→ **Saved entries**
____________________

theorem State.orderEn_seqKept (s : State) (e : Nat) (b : Bool) : SeqKept s (s.orderEn e b) :=
  .of_same (f := [.caps, .ens]) (by apply State.orderEn_but <;> decide) (by decide)

theorem State.recover_seqKept (s : State) (c at_ : Nat) : SeqKept s (s.recover c at_) := by
  have counted : ObjectsBut [0x2400] s (s.recoverCounted c at_) :=
    ((s.toState_objects ..).trans (State.setChan_objects ..)).trans (State.setReg_objects _ (by decide) ..)
  rw [State.recover_eq]
  exact (SeqKept.of_objects (s.recoverCounted_same c at_) (by decide) counted (by decide)).trans (State.raise_seqKept ..)

theorem State.goAbsent_seqKept (s : State) (c at_ : Nat) : SeqKept s (s.goAbsent c at_) := by
  have told : SeqKept s (s.absentTold c at_) := (s.toState_seqKept ..).trans (State.raise_seqKept ..)
  rw [State.goAbsent_eq]
  exact .ite (told.trans (State.orderEn_seqKept ..)) told

theorem State.settleBy_seqKept (s : State) (c t : Nat) : SeqKept s (s.settleBy c t) :=
  .ite (.trans (.ite (s.recover_seqKept ..) (s.toState_seqKept ..)) (.each (fun u d => u.trip_seqKept d _) _ _)) (.refl s)

theorem State.deadlineBy_seqKept (s : State) (c t : Nat) : SeqKept s (s.deadlineBy c t) := by
  by_cases misses : s.misses c t
  · rw [State.deadlineBy_acts misses]
    exact s.goAbsent_seqKept ..
  · rw [State.deadlineBy_idle misses]
    exact .refl s

theorem State.timersBy_seqKept (s : State) (c : Nat) : SeqKept s (s.timersBy c) :=
  ((s.settleBy_seqKept ..).trans (State.deadlineBy_seqKept ..)).trans (State.settleBy_seqKept ..)

/-! ### Channels that go OFF -/

theorem State.unmark_objects (s : State) (c : Nat) : ObjectsBut [0x2400] s (s.unmark c) := by
  unfold State.unmark
  extract_lets x
  split
  · exact .refl _ s
  · refine .ite (.refl _ s) ?_
    extract_lets new t
    have unseen : ObjectsBut [0x2400] s t := .of_same (f := [.caps]) (by apply State.unseeCap_but; decide) (by decide) _
    exact (unseen.trans (t.setChan_objects ..)).trans (State.setReg_objects _ (by decide) ..)

/-- What a stop of a channel does, once the timers that were due have acted. -/
def State.stopped (s : State) (c : Nat) : State :=
  let s := ((s.unmark c).warnEnd c false).markCuts c
  s.setChan c { s.chan c with marginSet := none, staticMgn := false, marginPend := none }

theorem State.leaves_eq (s : State) (c : Nat) : s.leaves c = (s.timersBy c).stopped c := rfl

theorem State.markCuts_same (s : State) (c : Nat) : Same [.chans] s (s.markCuts c) := State.markCuts_but _ _ _ (by decide)

theorem State.stopped_same (s : State) (c : Nat) : Same [.caps, .chans, .events, .regs] s (s.stopped c) := by
  have unmarked : Same [.caps, .chans, .events, .regs] s (s.unmark c) := by apply State.unmark_but <;> decide
  have ended : Same [.caps, .chans, .events, .regs] (s.unmark c) ((s.unmark c).warnEnd c false) := by apply State.warnEnd_but <;> decide
  exact ((unmarked.trans ended).trans ((State.markCuts_same ..).mono (by decide))).trans (State.setChan_but _ _ _ _ (by decide))

theorem State.stopped_objects (s : State) (c : Nat) : ObjectsBut [0x1010, 0x2400] s (s.stopped c) :=
  ((((s.unmark_objects c).mono (by simp)).trans ((State.warnEnd_objects ..).mono (by simp))).trans
    (.of_same (State.markCuts_same ..) (by decide) _)).trans (State.setChan_objects ..)

theorem State.leaves_seqKept (s : State) (c : Nat) : SeqKept s (s.leaves c) :=
  (s.timersBy_seqKept c).trans (.of_objects (State.stopped_same ..) (by decide) (State.stopped_objects ..) (by decide))
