-- ==== Sys2Proof/Syntax.lean ====
section
/-! DEFINITION. The instructions as data: the decoder's six fields (spec/30_encoding.md R61, R62), the 34
instructions (R64), and what decoding a byte list can answer. -/

namespace Sys2Proof

/-- The Decoded Instruction (R62): six fields, redundant views of one 16-bit word. -/
structure Fields where
  op  : Nibble
  x   : Nibble
  y   : Nibble
  n   : Nibble
  nn  : Byte
  nnn : Imm12
  deriving DecidableEq, Repr

/-- The 34 instructions, in the order of R64. Each operand has exactly the width of its field (R63: "all register
indices are 0-15", every immediate unsigned), so every term is an instruction of the machine. -/
inductive Instr where
  /-- 00E0 CLS (44_display.md R136) -/
  | cls
  /-- 00EE RET (40_flow.md R84) -/
  | ret
  /-- 1NNN JP nnn (40_flow.md R82) -/
  | jp (nnn : Imm12)
  /-- 2NNN CALL nnn (40_flow.md R83) -/
  | call (nnn : Imm12)
  /-- 3XNN SE Vx, nn (41_skip.md R90) -/
  | seImm (x : Nibble) (nn : Byte)
  /-- 4XNN SNE Vx, nn (41_skip.md R91) -/
  | sneImm (x : Nibble) (nn : Byte)
  /-- 5XY0 SE Vx, Vy (41_skip.md R92) -/
  | seReg (x y : Nibble)
  /-- 6XNN LD Vx, nn (42_alu.md R102) -/
  | ldImm (x : Nibble) (nn : Byte)
  /-- 7XNN ADD Vx, nn (42_alu.md R103) -/
  | addImm (x : Nibble) (nn : Byte)
  /-- 8XY0 LD Vx, Vy (42_alu.md R104) -/
  | ldReg (x y : Nibble)
  /-- 8XY1 OR Vx, Vy (42_alu.md R105) -/
  | orReg (x y : Nibble)
  /-- 8XY2 AND Vx, Vy (42_alu.md R106) -/
  | andReg (x y : Nibble)
  /-- 8XY3 XOR Vx, Vy (42_alu.md R107) -/
  | xorReg (x y : Nibble)
  /-- 8XY4 ADD Vx, Vy (42_alu.md R108) -/
  | addReg (x y : Nibble)
  /-- 8XY5 SUB Vx, Vy (42_alu.md R109) -/
  | subReg (x y : Nibble)
  /-- 8XY6 SHR Vx (42_alu.md R110); y is free in the word and ignored by the effect (R65) -/
  | shr (x y : Nibble)
  /-- 8XY7 SUBN Vx, Vy (42_alu.md R111) -/
  | subnReg (x y : Nibble)
  /-- 8XYE SHL Vx (42_alu.md R112); y is free in the word and ignored by the effect (R65) -/
  | shl (x y : Nibble)
  /-- 9XY0 SNE Vx, Vy (41_skip.md R93) -/
  | sneReg (x y : Nibble)
  /-- ANNN LD I, nnn (43_index_memory.md R120) -/
  | ldI (nnn : Imm12)
  /-- BNNN JP V0, nnn (40_flow.md R85) -/
  | jpV0 (nnn : Imm12)
  /-- CXNN RND Vx, nn (42_alu.md R113) -/
  | rnd (x : Nibble) (nn : Byte)
  /-- DXYN DRW Vx, Vy, n (44_display.md R137) -/
  | drw (x y n : Nibble)
  /-- EX9E SKP Vx (41_skip.md R94) -/
  | skp (x : Nibble)
  /-- EXA1 SKNP Vx (41_skip.md R95) -/
  | sknp (x : Nibble)
  /-- FX07 LD Vx, DT (45_timer_key.md R145) -/
  | ldVxDT (x : Nibble)
  /-- FX0A LD Vx, K (45_timer_key.md R146) -/
  | ldVxK (x : Nibble)
  /-- FX15 LD DT, Vx (45_timer_key.md R147) -/
  | ldDTVx (x : Nibble)
  /-- FX18 LD ST, Vx (45_timer_key.md R148) -/
  | ldSTVx (x : Nibble)
  /-- FX1E ADD I, Vx (43_index_memory.md R121) -/
  | addI (x : Nibble)
  /-- FX29 LD F, Vx (43_index_memory.md R122) -/
  | ldF (x : Nibble)
  /-- FX33 LD B, Vx (43_index_memory.md R123) -/
  | ldB (x : Nibble)
  /-- FX55 LD [I], Vx (43_index_memory.md R124) -/
  | storeRegs (x : Nibble)
  /-- FX65 LD Vx, [I] (43_index_memory.md R125) -/
  | loadRegs (x : Nibble)
  deriving DecidableEq, Repr

/-- What decoding a list of bytes answers: an instruction and the bytes after it, or a rejection by name. -/
inductive Decoded where
  | instr (i : Instr) (rest : List Byte)
  /-- the word matches no row of R64 (R67) -/
  | illegal (w : Word)
  /-- fewer than two bytes were given; every instruction is two bytes long (R60) -/
  | short
  deriving DecidableEq, Repr

end Sys2Proof
end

____________________

In the data above, which lines lie between the line with "structure Fields where" and the line with "(40_flow.md R83) -/", inclusive? Print those lines exactly and nothing else.

→ **PROBLEM SOLUTION**
structure Fields where
  op  : Nibble
  x   : Nibble
  y   : Nibble
  n   : Nibble
  nn  : Byte
  nnn : Imm12
  deriving DecidableEq, Repr

/-- The 34 instructions, in the order of R64. Each operand has exactly the width of its field (R63: "all register
indices are 0-15", every immediate unsigned), so every term is an instruction of the machine. -/
inductive Instr where
  /-- 00E0 CLS (44_display.md R136) -/
  | cls
  /-- 00EE RET (40_flow.md R84) -/
  | ret
  /-- 1NNN JP nnn (40_flow.md R82) -/
  | jp (nnn : Imm12)
  /-- 2NNN CALL nnn (40_flow.md R83) -/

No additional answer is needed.